У Вилли в роте потери человек пятнадцать.
– А у вас, Карл?
– Две сотни, – на сей раз строго говорит полковник. – Никак не меньше. А может, и больше. Дело было очень тяжкое. Очень. Они успели к нашему приходу выйти, а пока я строился, они тоже построились. И, как у них принято, упёрлись – не сдвинуть. Ещё потом и кавалеристы спешились, тоже к ним встали, так начинали даже нас давить. Благо, мушкеты выручали, но вот уж арбалетчики… От них продыху не было ни нам, ни стрелкам. Просто истязали нас. Я уже и не знал, что делать, чувствую, жмут меня, хотя их и меньше немного было. И тут с севера ваш отряд, что вы мне послали. Очень, очень вовремя. У них сразу пыл поиссяк. А за ними следом через десять минут, смотрю, и фон Реддернауф едет.
– Он высадился?! – восклицает генерал.
– Да, с ним восемь десятков людей, и как он начал им в правый бок заезжать, так они к лагерю и попятились, – завершает рассказ Роха.
– А сейчас где кавалеристы?
– Я велел ему ехать трепать отступающих, сам я преследовать их не мог, устали люди, еле стоять могли, – докладывает Брюнхвальд. – Велел идти кавалеристам. Но наказал преследовать горцев без лишнего рвения, чтобы не терять людей и коней, – так, потоптать раненых да отбившихся от больших отрядов. Может, какого офицерика раненого в плен изловить. Нам не помешало бы сейчас расспросить кого-нибудь.
«Повезло мне с этим человеком. Всё знает, всё понимает, ничему его учить не нужно».

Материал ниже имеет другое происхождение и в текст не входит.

-- ==== Sys2Proof/Machine/CmdDomains.lean ====
section
/-! DEFINITION. The meanings of the commands: angle domains, commits and tracks. -/

namespace Sys2Proof.Machine

/-- MEASUREMENT_ARRIVAL (R57). -/
def execMeasurementArrival (dt : Nat) (d : Fin 16) (theta : Word) (age : Fin 4096) (good : Bool) (s : State) : Result :=
  live dt s fun s => s.measure d theta age good

/-- MEASUREMENT_TIMEOUT (R62). -/
def execMeasurementTimeout (dt : Nat) (d : Fin 16) (s : State) : Result := live dt s fun s => s.updTimeout d

/-- COAST_TIMEOUT (R62). -/
def execCoastTimeout (dt : Nat) (d : Fin 16) (s : State) : Result := live dt s fun s => s.coastTimeout d

/-- DOMAIN_BOUNDARY (R69). -/
def execDomainBoundary (dt : Nat) (d : Fin 16) (s : State) : Result := live dt s fun s => s.domainBoundary d

/-- FORCED_BOUNDARY (R69). -/
def execForcedBoundary (dt : Nat) (d : Fin 16) (s : State) : Result := live dt s fun s => s.forcedBoundary d

/-- SYNC_IN_EDGE (R70). -/
def execSyncInEdge (dt : Nat) (s : State) : Result := live dt s State.syncEdge

/-- DEFERRED_COMMIT (R707). -/
def execDeferredCommit (dt : Nat) (s : State) : Result := live dt s State.alDeferred

/-- TRACK_BOUNDARY (R78). -/
def execTrackBoundary (dt : Nat) (t : Fin 32) (s : State) : Result := live dt s fun s => s.trackBoundary t

/-- TRACK_IDLE_EXIT (R75). -/
def execTrackIdleExit (dt : Nat) (t : Fin 32) (s : State) : Result := live dt s fun s => s.idleExit t

/-- TRACK_TIMEOUT_RESEEK (R77). -/
def execTrackTimeoutReseek (dt : Nat) (t : Fin 32) (s : State) : Result := live dt s fun s => s.timeoutReseek t

end Sys2Proof.Machine
end

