-- ==== Sys2Proof/Machine/CmdGearbox.lean ====
section
/-! DEFINITION. The meanings of the commands: the Actuators. -/

namespace Sys2Proof.Machine

/-- AC_LOAD_POINT (R561). -/
def execAcLoadPoint (dt : Nat) (n : Fin 4) (s : State) : Result := live dt s fun s => s.acAngleLoad n

/-- AC_ARC_EDGE (R559). -/
def execAcArcEdge (dt : Nat) (n : Fin 4) (s : State) : Result := live dt s fun s => s.when (s.flag (F.AC_CFG_EN n)) (·.acEval n)

/-- AC_TURN_ON (R570). -/
def execAcTurnOn (dt : Nat) (n : Fin 4) (k : Fin 3) (low : Bool) (s : State) : Result := live dt s fun s => s.acTurnOn n k low

/-- GATE_MONITOR_CHANGE (R571). -/
def execGateMonitorChange (dt : Nat) (n : Fin 4) (k : Fin 3) (low off : Bool) (s : State) : Result :=
  live dt s fun s => s.pinLevel .gm (gmIndex n k low) (b2n off)

/-- AC_GATE_MISSING (R572). -/
def execAcGateMissing (dt : Nat) (n : Fin 4) (k : Fin 3) (low : Bool) (s : State) : Result := live dt s fun s => s.gateMissing n k low

/-- AC_TURN_ON_NOT_CONFIRMED (R573). -/
def execAcTurnOnNotConfirmed (dt : Nat) (n : Fin 4) (k : Fin 3) (low : Bool) (s : State) : Result := live dt s fun s => s.gateNoOn n k low

/-- AC_VDS (R575). -/
def execAcVds (dt : Nat) (n : Fin 4) (k : Fin 3) (low above : Bool) (s : State) : Result := live dt s fun s => s.vdsLevel n k low above

/-- AC_BSUV (R576). -/
def execAcBsuv (dt : Nat) (n : Fin 4) (k : Fin 3) (low : Bool) (s : State) : Result := live dt s fun s => s.bsInput n k low

/-- AC_PRECHARGE_END (R580). -/
def execAcPrechargeEnd (dt : Nat) (n : Fin 4) (s : State) : Result :=
  live dt s fun s => s.acPrechEnd n

/-- ACT_VM_CONVERSION (R587). -/
def execActVmConversion (dt : Nat) (v : Fin 4096) (s : State) : Result := live dt s fun s => s.actVm v

/-- SUMP_ACT_MAXON (R588). -/
def execSumpActMaxon (dt : Nat) (s : State) : Result := live dt s State.sumpActMax

/-- SUMP_ACT_MINOFF_END (R588). -/
def execSumpActMinoffEnd (dt : Nat) (s : State) : Result := live dt s State.sumpActEnd

end Sys2Proof.Machine
end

– А Реддернауф не сказал, почему так долго грузился? – спрашивает генерал.
– Нет, нам не до того было, – отвечает полковник, – как он приехал, так в дело пошёл, а как враг стал уходить, так я его вслед ему послал.

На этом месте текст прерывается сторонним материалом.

-- ==== Sys2Proof/Laws/Arith.lean ====
section
/-! SUPPORT. The arithmetic of signals is odd: every operation of R213 and R214 commutes with negation, which Echo rests on (R272). -/

namespace Sys2Proof.Machine

theorem clampI_neg (lo hi v : Int) (h : lo ≤ hi) : clampI (-hi) (-lo) (-v) = -clampI lo hi v := by
  unfold clampI; split_ifs <;> omega

theorem clampI_bounds (lo hi v : Int) (h : lo ≤ hi) : lo ≤ clampI lo hi v ∧ clampI lo hi v ≤ hi := by
  unfold clampI; split_ifs <;> omega

theorem sat32_neg (v : Int) : sat32 (-v) = -sat32 v := by
  have := clampI_neg (-sMax) sMax v (by decide); simpa [sat32] using this

theorem sat72_neg (v : Int) : sat72 (-v) = -sat72 v := by
  have := clampI_neg (-(2 ^ 71 - 1)) (2 ^ 71 - 1) v (by decide); simpa [sat72] using this

theorem sat64_neg (v : Int) : sat64 (-v) = -sat64 v := by
  have := clampI_neg (-(2 ^ 63 - 1)) (2 ^ 63 - 1) v (by decide); simpa [sat64] using this

theorem sat32_bounds (v : Int) : -sMax ≤ sat32 v ∧ sat32 v ≤ sMax := clampI_bounds _ _ v (by decide)

theorem sgn_neg (v : Int) : sgn (-v) = -sgn v := by unfold sgn; split_ifs <;> omega

theorem rnd_neg (v : Int) (n : Nat) : rnd (-v) n = -rnd v n := by
  cases n with
  | zero => rfl
  | succ n => simp [rnd, sgn_neg]

theorem shlRnd_neg (v e : Int) : shlRnd (-v) e = -shlRnd v e := by
  unfold shlRnd; split_ifs
  · ring
  · exact rnd_neg _ _

theorem term_neg (x : Int) (c : Coeff) : term (-x) c = -term x c := by
  unfold term; rw [Int.neg_mul, shlRnd_neg, sat72_neg]

theorem prod_neg_left (x y : Int) : prod (-x) y = -prod x y := by unfold prod; rw [Int.neg_mul, sat72_neg]

theorem prod_neg_right (x y : Int) : prod x (-y) = -prod x y := by unfold prod; rw [Int.mul_neg, sat72_neg]

theorem mulA_neg (a : Int) (c : Coeff) : mulA (-a) c = -mulA a c := by unfold mulA; rw [Int.neg_mul, rnd_neg, sat72_neg]

theorem addA_neg (a b : Int) : addA (-a) (-b) = -addA a b := by
  unfold addA; rw [← Int.neg_add, sat72_neg]

theorem subA_neg (a b : Int) : subA (-a) (-b) = -subA a b := by
  unfold subA; rw [← sat72_neg]; congr 1; omega

theorem qRaw_neg (a : Int) : qRaw (-a) = -qRaw a := rnd_neg a 24

theorem q_neg (a : Int) : q (-a) = -q a := by unfold q; rw [qRaw_neg, sat32_neg]

end Sys2Proof.Machine
end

Вскоре всё стало успокаиваться. К полудню огонь в лагере, тот, что не был потушен, догорел сам. От реки пришло ещё девять десятков кавалеристов. Капитан, что привёл их, сообщил, что дальше грузиться будут быстрее.

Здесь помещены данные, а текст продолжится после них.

/-! ### `modTrk` -/

@[simp] theorem State.modTrk_now (t : Nat) (f : Trk → Trk) : (s.modTrk t f).now = s.now := rfl
@[simp] theorem State.modTrk_freeCtr (t : Nat) (f : Trk → Trk) : (s.modTrk t f).freeCtr = s.freeCtr := rfl
@[simp] theorem State.modTrk_regs (t : Nat) (f : Trk → Trk) : (s.modTrk t f).regs = s.regs := rfl
@[simp] theorem State.modTrk_shadow (t : Nat) (f : Trk → Trk) : (s.modTrk t f).shadow = s.shadow := rfl
@[simp] theorem State.modTrk_pllInt (t : Nat) (f : Trk → Trk) : (s.modTrk t f).pllInt = s.pllInt := rfl
@[simp] theorem State.modTrk_mem (t : Nat) (f : Trk → Trk) : (s.modTrk t f).mem = s.mem := rfl
@[simp] theorem State.modTrk_parBad (t : Nat) (f : Trk → Trk) : (s.modTrk t f).parBad = s.parBad := rfl
@[simp] theorem State.modTrk_wbacks (t : Nat) (f : Trk → Trk) : (s.modTrk t f).wbacks = s.wbacks := rfl
@[simp] theorem State.modTrk_wbBy (t : Nat) (f : Trk → Trk) : (s.modTrk t f).wbBy = s.wbBy := rfl
@[simp] theorem State.modTrk_lastWb (t : Nat) (f : Trk → Trk) : (s.modTrk t f).lastWb = s.lastWb := rfl
@[simp] theorem State.modTrk_commits (t : Nat) (f : Trk → Trk) : (s.modTrk t f).commits = s.commits := rfl
@[simp] theorem State.modTrk_raised (t : Nat) (f : Trk → Trk) : (s.modTrk t f).raised = s.raised := rfl
@[simp] theorem State.modTrk_fifo (t : Nat) (f : Trk → Trk) : (s.modTrk t f).fifo = s.fifo := rfl
@[simp] theorem State.modTrk_fifoLoss (t : Nat) (f : Trk → Trk) : (s.modTrk t f).fifoLoss = s.fifoLoss := rfl
@[simp] theorem State.modTrk_logHalf (t : Nat) (f : Trk → Trk) : (s.modTrk t f).logHalf = s.logHalf := rfl
@[simp] theorem State.modTrk_logNext (t : Nat) (f : Trk → Trk) : (s.modTrk t f).logNext = s.logNext := rfl
@[simp] theorem State.modTrk_undecided (t : Nat) (f : Trk → Trk) : (s.modTrk t f).undecided = s.undecided := rfl
@[simp] theorem State.modTrk_hwSets (t : Nat) (f : Trk → Trk) : (s.modTrk t f).hwSets = s.hwSets := rfl
@[simp] theorem State.modTrk_reseeks (t : Nat) (f : Trk → Trk) : (s.modTrk t f).reseeks = s.reseeks := rfl
@[simp] theorem State.modTrk_jumped (t : Nat) (f : Trk → Trk) : (s.modTrk t f).jumped = s.jumped := rfl
@[simp] theorem State.modTrk_turned (t : Nat) (f : Trk → Trk) : (s.modTrk t f).turned = s.turned := rfl
@[simp] theorem State.modTrk_doms (t : Nat) (f : Trk → Trk) : (s.modTrk t f).doms = s.doms := rfl
@[simp] theorem State.modTrk_trks (t : Nat) (f : Trk → Trk) : (s.modTrk t f).trks = vmod s.trks t f := rfl
@[simp] theorem State.modTrk_fireAt (t : Nat) (f : Trk → Trk) : (s.modTrk t f).fireAt = s.fireAt := rfl
@[simp] theorem State.modTrk_fired (t : Nat) (f : Trk → Trk) : (s.modTrk t f).fired = s.fired := rfl
@[simp] theorem State.modTrk_marks (t : Nat) (f : Trk → Trk) : (s.modTrk t f).marks = s.marks := rfl
@[simp] theorem State.modTrk_adcs (t : Nat) (f : Trk → Trk) : (s.modTrk t f).adcs = s.adcs := rfl
@[simp] theorem State.modTrk_xcRun (t : Nat) (f : Trk → Trk) : (s.modTrk t f).xcRun = s.xcRun := rfl
@[simp] theorem State.modTrk_fits (t : Nat) (f : Trk → Trk) : (s.modTrk t f).fits = s.fits := rfl
@[simp] theorem State.modTrk_lanes (t : Nat) (f : Trk → Trk) : (s.modTrk t f).lanes = s.lanes := rfl
@[simp] theorem State.modTrk_ctxRuns (t : Nat) (f : Trk → Trk) : (s.modTrk t f).ctxRuns = s.ctxRuns := rfl
@[simp] theorem State.modTrk_profs (t : Nat) (f : Trk → Trk) : (s.modTrk t f).profs = s.profs := rfl
@[simp] theorem State.modTrk_gqs (t : Nat) (f : Trk → Trk) : (s.modTrk t f).gqs = s.gqs := rfl
@[simp] theorem State.modTrk_cmps (t : Nat) (f : Trk → Trk) : (s.modTrk t f).cmps = s.cmps := rfl
@[simp] theorem State.modTrk_shorts (t : Nat) (f : Trk → Trk) : (s.modTrk t f).shorts = s.shorts := rfl
@[simp] theorem State.modTrk_ovRel (t : Nat) (f : Trk → Trk) : (s.modTrk t f).ovRel = s.ovRel := rfl
@[simp] theorem State.modTrk_pgs (t : Nat) (f : Trk → Trk) : (s.modTrk t f).pgs = s.pgs := rfl
@[simp] theorem State.modTrk_before (t : Nat) (f : Trk → Trk) : (s.modTrk t f).before = s.before := rfl
@[simp] theorem State.modTrk_inputs (t : Nat) (f : Trk → Trk) : (s.modTrk t f).inputs = s.inputs := rfl
@[simp] theorem State.modTrk_gls (t : Nat) (f : Trk → Trk) : (s.modTrk t f).gls = s.gls := rfl
@[simp] theorem State.modTrk_tms (t : Nat) (f : Trk → Trk) : (s.modTrk t f).tms = s.tms := rfl
@[simp] theorem State.modTrk_tcs (t : Nat) (f : Trk → Trk) : (s.modTrk t f).tcs = s.tcs := rfl
@[simp] theorem State.modTrk_rss (t : Nat) (f : Trk → Trk) : (s.modTrk t f).rss = s.rss := rfl
@[simp] theorem State.modTrk_qds (t : Nat) (f : Trk → Trk) : (s.modTrk t f).qds = s.qds := rfl
@[simp] theorem State.modTrk_hls (t : Nat) (f : Trk → Trk) : (s.modTrk t f).hls = s.hls := rfl
@[simp] theorem State.modTrk_dc (t : Nat) (f : Trk → Trk) : (s.modTrk t f).dc = s.dc := rfl
@[simp] theorem State.modTrk_ch (t : Nat) (f : Trk → Trk) : (s.modTrk t f).ch = s.ch := rfl
@[simp] theorem State.modTrk_acs (t : Nat) (f : Trk → Trk) : (s.modTrk t f).acs = s.acs := rfl
@[simp] theorem State.modTrk_sumpActOff (t : Nat) (f : Trk → Trk) : (s.modTrk t f).sumpActOff = s.sumpActOff := rfl
@[simp] theorem State.modTrk_ovSince (t : Nat) (f : Trk → Trk) : (s.modTrk t f).ovSince = s.ovSince := rfl
@[simp] theorem State.modTrk_sc (t : Nat) (f : Trk → Trk) : (s.modTrk t f).sc = s.sc := rfl
@[simp] theorem State.modTrk_sf (t : Nat) (f : Trk → Trk) : (s.modTrk t f).sf = s.sf := rfl
@[simp] theorem State.modTrk_rails (t : Nat) (f : Trk → Trk) : (s.modTrk t f).rails = s.rails := rfl
@[simp] theorem State.modTrk_cans (t : Nat) (f : Trk → Trk) : (s.modTrk t f).cans = s.cans := rfl
@[simp] theorem State.modTrk_al (t : Nat) (f : Trk → Trk) : (s.modTrk t f).al = s.al := rfl
@[simp] theorem State.modTrk_trPost (t : Nat) (f : Trk → Trk) : (s.modTrk t f).trPost = s.trPost := rfl
@[simp] theorem State.modTrk_unlockEnd (t : Nat) (f : Trk → Trk) : (s.modTrk t f).unlockEnd = s.unlockEnd := rfl
@[simp] theorem State.modTrk_lt (t : Nat) (f : Trk → Trk) : (s.modTrk t f).lt = s.lt := rfl
@[simp] theorem State.modTrk_scrubAt (t : Nat) (f : Trk → Trk) : (s.modTrk t f).scrubAt = s.scrubAt := rfl
@[simp] theorem State.modTrk_lerrOpen (t : Nat) (f : Trk → Trk) : (s.modTrk t f).lerrOpen = s.lerrOpen := rfl
@[simp] theorem State.modTrk_spOut (t : Nat) (f : Trk → Trk) : (s.modTrk t f).spOut = s.spOut := rfl
@[simp] theorem State.modTrk_spQueue (t : Nat) (f : Trk → Trk) : (s.modTrk t f).spQueue = s.spQueue := rfl
@[simp] theorem State.modTrk_pending (t : Nat) (f : Trk → Trk) : (s.modTrk t f).pending = s.pending := rfl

– Отчего же поначалу так долго грузились? – строго и с укором спрашивал ни в чём не повинного кавалериста генерал.
– Место было плохое, господин генерал, – отвечал офицер.
– Как же плохое, – чуть не орал кавалер, – я сам его глядел. Чего там плохого, берег полог, и глубина есть, чтобы баржи подошли.
– В том-то и дело, господин генерал, что глубины там и не хватило, – объяснял офицер. – Первая баржа подошла, эскадрон в неё и погрузился, а баржа от груза так на дно села, что её и не столкнуть было. Не смогли её от берега оттолкнуть, пришлось выгружать всех, или иначе пришлось бы по десять человек через реку в барже возить. Начали искать место поглубже; пока капитан Мильке такое нашёл, пока баржи туда подогнали, а там места мало, лишь две к берегу встать могут… Вот так и долго вышло.
Волков молчал. Вот что значит война – всякая ничтожная мелочь, всякое незначительное дело, всё что хорошо придумано, может этак на взмах и перечеркнуть. Хорошо, что Мильке додумался новое место найти, а не стал гонять полупустые баржи. Непросто всё-таки быть генералом. Непросто.
– Хорошо, – наконец говорит генерал, – сколько людей с вами прибыло?